### [What is being asked]
For every line in the material below that holds "Obligations", report the line.

### [Given data]
/-- A byte written to `KEYPUSH` is pushed (R68). -/
theorem step_keyPush (hs : s.search = none) (hi : s.inbox = .write Loc.keyPush.addr (d.setWidth 32) :: rest) :
    step s = .next { pushKey d { s with inbox := rest } with answer := some .ok } :=
  step_write_accepted hs hi (byteWrite_setWidth d fun b => pushKey b { s with inbox := rest })

/-- A byte written to `BLKPUSH` is pushed (R69). -/
theorem step_blkPush (hs : s.search = none) (hi : s.inbox = .write Loc.blkPush.addr (d.setWidth 32) :: rest) :
    step s = .next { pushBlk d { s with inbox := rest } with answer := some .ok } :=
  step_write_accepted hs hi (byteWrite_setWidth d fun b => pushBlk b { s with inbox := rest })

end

/-! ### The command that waits -/

theorem TrialEffect.inbox_eq {cap : Cap} {n : Nat} {s t : State} (h : TrialEffect cap n s t) : t.inbox = s.inbox := by
  cases h <;> rfl

/-- With no search running, `withFetchWord` puts the write of the word in front of the host's moves. -/
theorem withFetchWord_eq {s : State} (hs : s.search = none) (w : Word) :
    s.withFetchWord 32 w.toNat = { s with inbox := .write 0x001#12 w :: s.inbox } := by
  have hw : BitVec.ofNat 32 (w.toNat % 2 ^ 32) = w := by
    rw [Nat.mod_eq_of_lt w.isLt, BitVec.ofNat_toNat, BitVec.setWidth_eq]
  rw [State.withFetchWord, hw, placeCommand, ← hs]
  rfl

end Sys2Proof.Machine

namespace Sys2Proof.Proofs

open Sys2Proof.Machine Sys2Proof.Safety

/-- Settles O5: the map and its inverse, location by location and test by test. -/
theorem addressesNameOneLocation : Obligations.AddressesNameOneLocation :=
  ⟨Loc.ofAddr_addr, fun _ => Loc.addr_of_ofAddr⟩

/-- Settles O6: the step is the write to `CMD`, and the word decodes to `i`. -/
theorem stepRunsTheDecodedCommand : Obligations.StepRunsTheDecodedCommand := by
  intro s t w i rest hs hw ht
  have hstep : step { s with inbox := .write 0x001#12 w :: rest } =
      .next { t with answer := if t.search = none then some .ok else none } := by
    rw [step_write_cmd (s := { s with inbox := .write 0x001#12 w :: rest }) hs rfl, runCommand, hw]
    exact congrArg commandAnswer ht
  refine ⟨hstep, fun hi => ?_⟩
  rw [withFetchWord_eq hs, hi, hstep]

/-- Settles O9: a read changes the answer alone, and its value is one of the state without the move. -/
theorem readsChangeNothing : Obligations.ReadsChangeNothing := by
  intro s addr rest hs hi
  have answered := hostRead_eq addr { s with inbox := rest }
  exact (step_read hs hi).trans (congrArg Host.Outcome.next answered)

/-- Settles O10: each address is a location's, and the unmapped ones are none's. -/
theorem readsFollowTheAddressMap : Obligations.ReadsFollowTheAddressMap := by
  intro s
  have gated_read (l : Loc) {gate : Bool} {v : Word} (hl : readLoc l s = gated gate v) :
      readWord l.addr s = if gate then some v else none :=
    readWord_of_gated l hl Iff.rfl
  refine ⟨readWord_addr .id s, readWord_addr .cmd s, readWord_addr .status s, readWord_addr .esticky s,
    gated_read .res rfl, readWord_addr .sbLen s, readWord_addr .keyLen s, readWord_addr .blkLen s,
    readWord_addr .sbPush s, readWord_addr .keyPush s, readWord_addr .blkPush s, readWord_addr .affc s,
    fun r => readWord_addr (.affm r) s, fun i => gated_read (.bitcnt i) rfl, ?chkFlags,
    gated_read .nl rfl, gated_read .sacNum rfl, gated_read .bicNl rfl, gated_read .bicSacNum rfl,
    gated_read .lapNum rfl, gated_read .dapNum rfl, gated_read .du rfl, gated_read .ad rfl, gated_read .toNum rfl,
    gated_read .ci rfl, fun i => gated_read (.out i) rfl, fun i => readWord_of_gated (.key i) rfl beq_iff_eq,
    fun x => readWord_of_gated (.sbox (.ofFin x)) rfl beq_iff_eq, fun a => ?invtab,
    fun i => readWord_addr (.w (.ofFin i)) s, fun x => gated_read (.esbox (.ofFin x)) rfl,
    fun y => readWord_of_gated (.einv (.ofFin y)) rfl Bool.and_eq_true_iff,
    fun i j => gated_read (.rk i j) rfl, fun n hn h => ?unmapped⟩
  case chkFlags =>
    rw [← chkFlagsWord_eq_ofNat]
    exact gated_read .chkFlags rfl
  case invtab =>
    rw [byte_ofNat_eq (.ofFin a) (m := a.val) rfl, ← atByte_invtab]
    exact readWord_addr (.invtab (.ofFin a)) s
  case unmapped =>
    refine readWord_of_unmapped ?_ s
    rw [BitVec.toNat_ofNat, Nat.mod_eq_of_lt hn]
    exact h

/-- Settles O12: an address is unmapped or a location's, and a store to a location has an effect or none. -/
theorem refusedWritesChangeNothing : Obligations.RefusedWritesChangeNothing := by
  intro s addr d rest hs hi hc
  cases ha : Loc.ofAddr addr with
  | none =>
    split
    · exact absurd ‹_› (not_acceptsWrite_of_unmapped (Loc.ofAddr_eq_none_iff.mp ha) d)
    · exact step_write_unmapped hs hi ha
  | some l =>
    obtain rfl := Loc.addr_of_ofAddr l ha
    have hl : l ≠ .cmd := fun e => hc (congrArg Loc.addr e)
    have has_effect := storeLoc_isSome_iff hl d { s with inbox := rest }
    split
    · obtain ⟨t, ht⟩ := Option.isSome_iff_exists.mp (has_effect.mpr ‹_›)
      exact ⟨_, step_write_accepted hs hi ht, rfl⟩
    · exact step_write_refused hs hi hl (Option.not_isSome_iff_eq_none.mp (mt has_effect.mp ‹_›))

/-- Settles O13: the push of R67, with room and without. -/
theorem sbpushAppendsAndInvalidates : Obligations.SbpushAppendsAndInvalidates := by
  intro s d rest hs hi
  rw [step_sbPush hs hi]
  refine ⟨fun h => ?room, fun h => ?full⟩
  case room => rw [pushSbox_room d { s with inbox := rest } h, fin_ofNat_eq ⟨s.sbLen.val + 1, by omega⟩ rfl]
  case full => rw [pushSbox_full d { s with inbox := rest } h]

/-- Settles O14: the pushes of R68 and R69, each with room and without. -/
theorem keyAndBlockPushesAppend : Obligations.KeyAndBlockPushesAppend := by
  constructor <;> intro s d rest hs hi
  case left =>
    rw [step_keyPush hs hi]
    refine ⟨fun h => ?room, fun h => ?full⟩
    case room => rw [pushKey_room d { s with inbox := rest } h, fin_ofNat_eq ⟨s.keyLen.val + 1, by omega⟩ rfl]
    case full => rw [pushKey_full d { s with inbox := rest } h]
  case right =>
    rw [step_blkPush hs hi]
    refine ⟨fun h => ?room, fun h => ?full⟩
    case room => rw [pushBlk_room d { s with inbox := rest } h, fin_ofNat_eq ⟨s.blkLen.val + 1, by omega⟩ rfl]
    case full => rw [pushBlk_full d { s with inbox := rest } h]

/-- Settles O15: each of the three locations accepts the write. -/
theorem plainStoresStore : Obligations.PlainStoresStore := by
  intro s d rest hs
  refine ⟨fun r hd hi => step_write_accepted (l := .affm r) hs hi (storeLoc_affm_of_byte hd r _),
    fun i hi => step_write_accepted (l := .w (.ofFin i)) hs hi rfl, fun hi => ?_⟩
  rw [← BitVec.setWidth_eq_extractLsb' (by decide)]
  exact step_write_accepted (l := .esticky) hs hi rfl

/-- Settles O16: the step is a trial, which leaves the moves alone. -/
theorem portIsBlockedWhileSearching : Obligations.PortIsBlockedWhileSearching := by
  intro s t f m rest hf hi hr hd h
  rw [step_searching s f hf (by simpa [hi] using hr) (by simpa [hi] using hd)] at h
  obtain ⟨u, hu, rfl⟩ := commandAnswer_eq_next h
  cases hu
  exact ⟨(trialEffect ..).inbox_eq, rfl⟩

end Sys2Proof.Proofs
end

section
/-! The decoder and the encoder (30_encoding.md R90 to R98): a word decodes to an instruction exactly when its fields are
that instruction's; the opcode's row of R93 read as a format; and the masks of R93 read field by field. -/

namespace Sys2Proof

/-! ### A word and its fields -/

/-- The four fields stand side by side in the word (R90). -/
@[simp] theorem fieldsOf_toWord (f : Fields) : fieldsOf f.toWord = f := by
  obtain ⟨opc, a, b, rsv⟩ := f
  have hopc : (rsv ++ b ++ a ++ opc).extractLsb' 0 8 = opc := BitVec.extractLsb'_append_eq_right
  have ha : (rsv ++ b ++ a ++ opc).extractLsb' 8 8 = a := by
    rw [BitVec.extractLsb'_append_eq_of_le (Nat.le_refl 8)]
    exact BitVec.extractLsb'_append_eq_right
  have hb : (rsv ++ b ++ a ++ opc).extractLsb' 16 8 = b := by
    rw [BitVec.extractLsb'_append_eq_of_le (by decide), BitVec.extractLsb'_append_eq_of_le (by decide)]
    exact BitVec.extractLsb'_append_eq_right
  have hrsv : (rsv ++ b ++ a ++ opc).extractLsb' 24 8 = rsv := by
    rw [BitVec.extractLsb'_append_eq_of_le (by decide), BitVec.extractLsb'_append_eq_of_le (by decide)]
    exact BitVec.extractLsb'_append_eq_left
  simp only [fieldsOf, Fields.toWord, hopc, ha, hb, hrsv]

theorem fieldsOf_inj {v w : Word} : fieldsOf v = fieldsOf w ↔ v = w :=
  ⟨fun h => by rw [← toWord_fieldsOf v, h, toWord_fieldsOf], congrArg fieldsOf⟩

### [Response to the exercise]
theorem addressesNameOneLocation : Obligations.AddressesNameOneLocation :=
theorem stepRunsTheDecodedCommand : Obligations.StepRunsTheDecodedCommand := by
theorem readsChangeNothing : Obligations.ReadsChangeNothing := by
theorem readsFollowTheAddressMap : Obligations.ReadsFollowTheAddressMap := by
theorem refusedWritesChangeNothing : Obligations.RefusedWritesChangeNothing := by
theorem sbpushAppendsAndInvalidates : Obligations.SbpushAppendsAndInvalidates := by
theorem keyAndBlockPushesAppend : Obligations.KeyAndBlockPushesAppend := by
theorem plainStoresStore : Obligations.PlainStoresStore := by
theorem portIsBlockedWhileSearching : Obligations.PortIsBlockedWhileSearching := by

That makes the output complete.